Fifteen females (23 ± 3 years) completed two randomized, double-blind trials consuming either CM (8 g dextrose + 8 g CM) or a placebo (8 g dextrose). One hour after supplement consumption, participants performed six sets each of upper- (i.e., bench press) and lower-body (i.e., leg press) exercises to failure at 80 % of previously established one-repetition maximum. Immediately after each set, repetitions completed, heart rate and rating of perceived exertion (RPE) were recorded.

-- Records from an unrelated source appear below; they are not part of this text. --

-- ==== Sys2Proof/Proofs/BusWrites.lean ====
section
/-! What a bus write does at each kind of place: the instruction it decodes to, the busy guard, the
places that keep their value, and the two opcodes that start nothing (42_bus_and_command.md R171 to
R174, R181, R182). -/

namespace Sys2Proof.Machine

/-! ### The instruction a transaction decodes to (42_bus_and_command.md R171) -/

/-- Settles O7, from the two kinds of transaction. -/
theorem decodedTransactionIsTheBusTransaction :
    Obligations.DecodedTransactionIsTheBusTransaction :=
  fun s a v => ⟨exec_decodeBus_busWriteWord a v s, exec_decodeBus_busReadWord a s⟩

/-! ### The busy guard (42_bus_and_command.md R172) -/

/-- Outside the guarded locations a write does not look at BUSY and leaves it alone. -/
theorem writeLoc_busy_of_not_guarded {l : Loc} (unguarded : guarded l = false) (v : Word)
    (s : State) (b : Bool) :
    ({ s with busy := b } : State).writeLoc v l = { s.writeLoc v l with busy := b } := by
  cases l with
  | cmd | frame0 | frame1 | frame2 | frame3 | crcExpect | ilen | ibuf w => cases unguarded
  | _ => rfl

theorem exec_busWrite_of_not_guarded {a : Addr} (unguarded : guarded (locate a) = false) (v : Word)
    (s : State) : exec (.busWrite a v) s = .next (s.writeLoc v (locate a)) :=
  exec_busWrite_of_open v rfl (by rw [unguarded, Bool.and_false])

/-- Settles O22: the guarded locations are those of R172's list, and a write of any other does not
depend on BUSY. -/
theorem busyGuardRejectsGuardedWrites : Obligations.BusyGuardRejectsGuardedWrites := by
  intro s a v busy
  refine ⟨fun listed => exec_busWrite_of_busy v rfl busy ((guarded_iff a).mpr listed),
    fun notListed => ?_⟩
  have unguarded := Bool.eq_false_iff.mpr (mt (guarded_iff a).mp notListed)
  have isBusy : ({ s with busy := true } : State) = s := by rw [← busy]
  have written := writeLoc_busy_of_not_guarded unguarded v s true
  rw [isBusy] at written
  refine ⟨_, exec_busWrite_of_not_guarded unguarded v _, ?_⟩
  rw [writeLoc_busy_of_not_guarded unguarded, exec_busWrite_of_not_guarded unguarded]
  exact congrArg _ written

/-! ### Places that keep their value (42_bus_and_command.md R174) -/

/-- The locations no write reaches. -/
def readOnly : Loc → Bool
  | .id | .crcResult | .olen | .param | .obuf _ | .reserved => true
  | .ctrl | .cmd | .status | .frame0 | .frame1 | .frame2 | .frame3 | .crcExpect | .ilen
  | .ibuf _ => false

theorem writeLoc_of_readOnly {l : Loc} (fixed : readOnly l = true) (v : Word) (s : State) :
    guarded l = false ∧ s.writeLoc v l = s := by
  cases l with
  | id | crcResult | olen | param | obuf w | reserved => exact ⟨rfl, rfl⟩
  | _ => cases fixed

theorem exec_busWrite_of_readOnly {a : Addr} (fixed : readOnly (locate a) = true) (v : Word)
    (s : State) : exec (.busWrite a v) s = .next s := by
  obtain ⟨unguarded, unchanged⟩ := writeLoc_of_readOnly fixed v s
  rw [exec_busWrite_of_not_guarded unguarded, unchanged]

/-- The offsets of R174's list are read-only. -/
theorem readOnly_locate {a : Addr}
    (listed : wordOffset a = 0x0000 ∨ wordOffset a = 0x0020 ∨ wordOffset a = 0x002C ∨
      (0x0030 ≤ wordOffset a ∧ wordOffset a < 0x4000) ∨ 0x8000 ≤ wordOffset a) :
    readOnly (locate a) = true := by
  have places := locate_cases a
  cases leads : locate a <;>
    simp only [leads, reduceCtorEq, and_false, false_or, or_false, and_true] at places <;>
    simp only [readOnly, Bool.false_eq_true] <;> omega

/-- Two words that a location takes alike make the same bus write, busy or not. -/
theorem exec_busWrite_congr_word {a : Addr} {s : State} {v v' : Word}
    (alike : s.writeLoc v (locate a) = s.writeLoc v' (locate a)) :
    exec (.busWrite a v) s = exec (.busWrite a v') s := by
  simp only [exec, execBusWrite, alike]

/-- CTRL takes bits 1:0 (10_state.md R25). -/
theorem setCtrl_masked (s : State) (v : Word) : s.setCtrl v = s.setCtrl (v &&& 0x00000003#32) := by
  simp [State.setCtrl]

/-- STATUS takes its four write-1-to-clear bits (10_state.md R27). -/
theorem ackStatus_masked (s : State) (v : Word) :
    s.ackStatus v = s.ackStatus (v &&& 0x00000702#32) := by
  simp [State.ackStatus, ErrCause.code]

/-- FRAME3 takes bits 3:0 (10_state.md R30). -/
theorem setFrame3_masked (f : Frame) (v : Word) :
    setFrame3 f v = setFrame3 f (v &&& 0x0000000F#32) := by
  have low : (v &&& 0x0000000F#32).extractLsb' 0 4 = v.extractLsb' 0 4 := by
    rw [BitVec.extractLsb'_and]
    exact BitVec.and_allOnes
  rw [setFrame3, setFrame3, low]

/-- CRC_EXPECT and ILEN take bits 15:0 (10_state.md R33, R34). -/
theorem extractLsb'_half_masked (v : Word) :
    v.extractLsb' 0 16 = (v &&& 0x0000FFFF#32).extractLsb' 0 16 := by
  rw [BitVec.extractLsb'_and]
  exact BitVec.and_allOnes.symm

/-- Settles O32: the read-only locations, the bits each register takes, and the words beyond
IBUF. -/
theorem writesToReadOnlyPlacesChangeNothing : Obligations.WritesToReadOnlyPlacesChangeNothing := by
  intro s a v
  refine ⟨fun listed => exec_busWrite_of_readOnly (readOnly_locate listed) v s,
    fun ctrl => exec_busWrite_congr_word ?_, fun status => exec_busWrite_congr_word ?_,
    fun frame3 => exec_busWrite_congr_word ?_, fun half => exec_busWrite_congr_word ?_,
    fun idle beyond window => ?_⟩
  · rw [locate_ctrl ctrl]
    exact setCtrl_masked s v
  · rw [locate_status status]
    exact ackStatus_masked s v
  · rw [locate_frame3 frame3, State.writeLoc, State.writeLoc, setFrame3_masked]
  · rcases half with expect | ilen
    · rw [locate_crcExpect expect, State.writeLoc, State.writeLoc, extractLsb'_half_masked]
    · rw [locate_ilen ilen, State.writeLoc, State.writeLoc, extractLsb'_half_masked]
  · obtain ⟨-, notStored, -⟩ := ibufWindowIsLittleEndian s a (by omega) window
    exact notStored v idle (by omega)

/-! ### NOP and the reserved opcodes -/

/-- Settles O34: command(0x00) does nothing, and a CMD write while busy is the guard's. -/
theorem nopDoesNothing : Obligations.NopDoesNothing :=
  fun _ => ⟨fun idle => congrArg _ (cmdWrite_of_idle 0x00#8 idle),
    fun busy => congrArg _ (cmdWrite_of_busy 0x00#8 busy)⟩

theorem command_of_not_assigned {op : Byte} (unassigned : assignedOp op = false) (s : State) :
    command op s = s.raise .illegal := by
  have notNop : op ≠ 0x00#8 := ((assignedOp_eq_false_iff op).mp unassigned).1
  rw [command, (commandOf_none_iff op).mpr (.inr unassigned)]
  exact if_neg notNop

/-- Settles O35: no opcode outside R91's table starts a command; the rule's example by
evaluation. -/
theorem reservedOpcodeRaisesErrIllegal : Obligations.ReservedOpcodeRaisesErrIllegal := by
  refine ⟨fun s op idle wf => ?_, _, _, rfl, rfl, rfl⟩
  have unassigned : assignedOp op = false := by simpa [Instr.wf] using wf
  exact congrArg _ ((cmdWrite_of_idle op idle).trans (command_of_not_assigned unassigned s))

end Sys2Proof.Machine
end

Repeated-measures analysis of variance indicated that subjects completed significantly (p = .045) more repetitions throughout upper-body exercise when consuming CM versus placebo (34.1 ± 5.7 vs. 32.9 ± 6.0, respectively). When consuming CM, similar significant (p = .03) improvements in total repetitions completed were observed for lower-body exercise (66.7 ± 30.5 vs. 55.13 ± 20.64, respectively). Overall RPE score was significantly lower (p = .02) in upper-body exercise when subjects consumed CM versus placebo (7.9 ± 0.3 and 8.6 ± 0.2, respectively). The supplement consumed exhibited no significant effects on heart rate at any time point.
Acute CM supplementation in females increased upper- and lower-body resistance exercise performance and decreased RPE during upper-body exercise. These data indicate that athletes competing in sports with muscular endurance-based requirements may potentially improve performance by acutely supplementing CM.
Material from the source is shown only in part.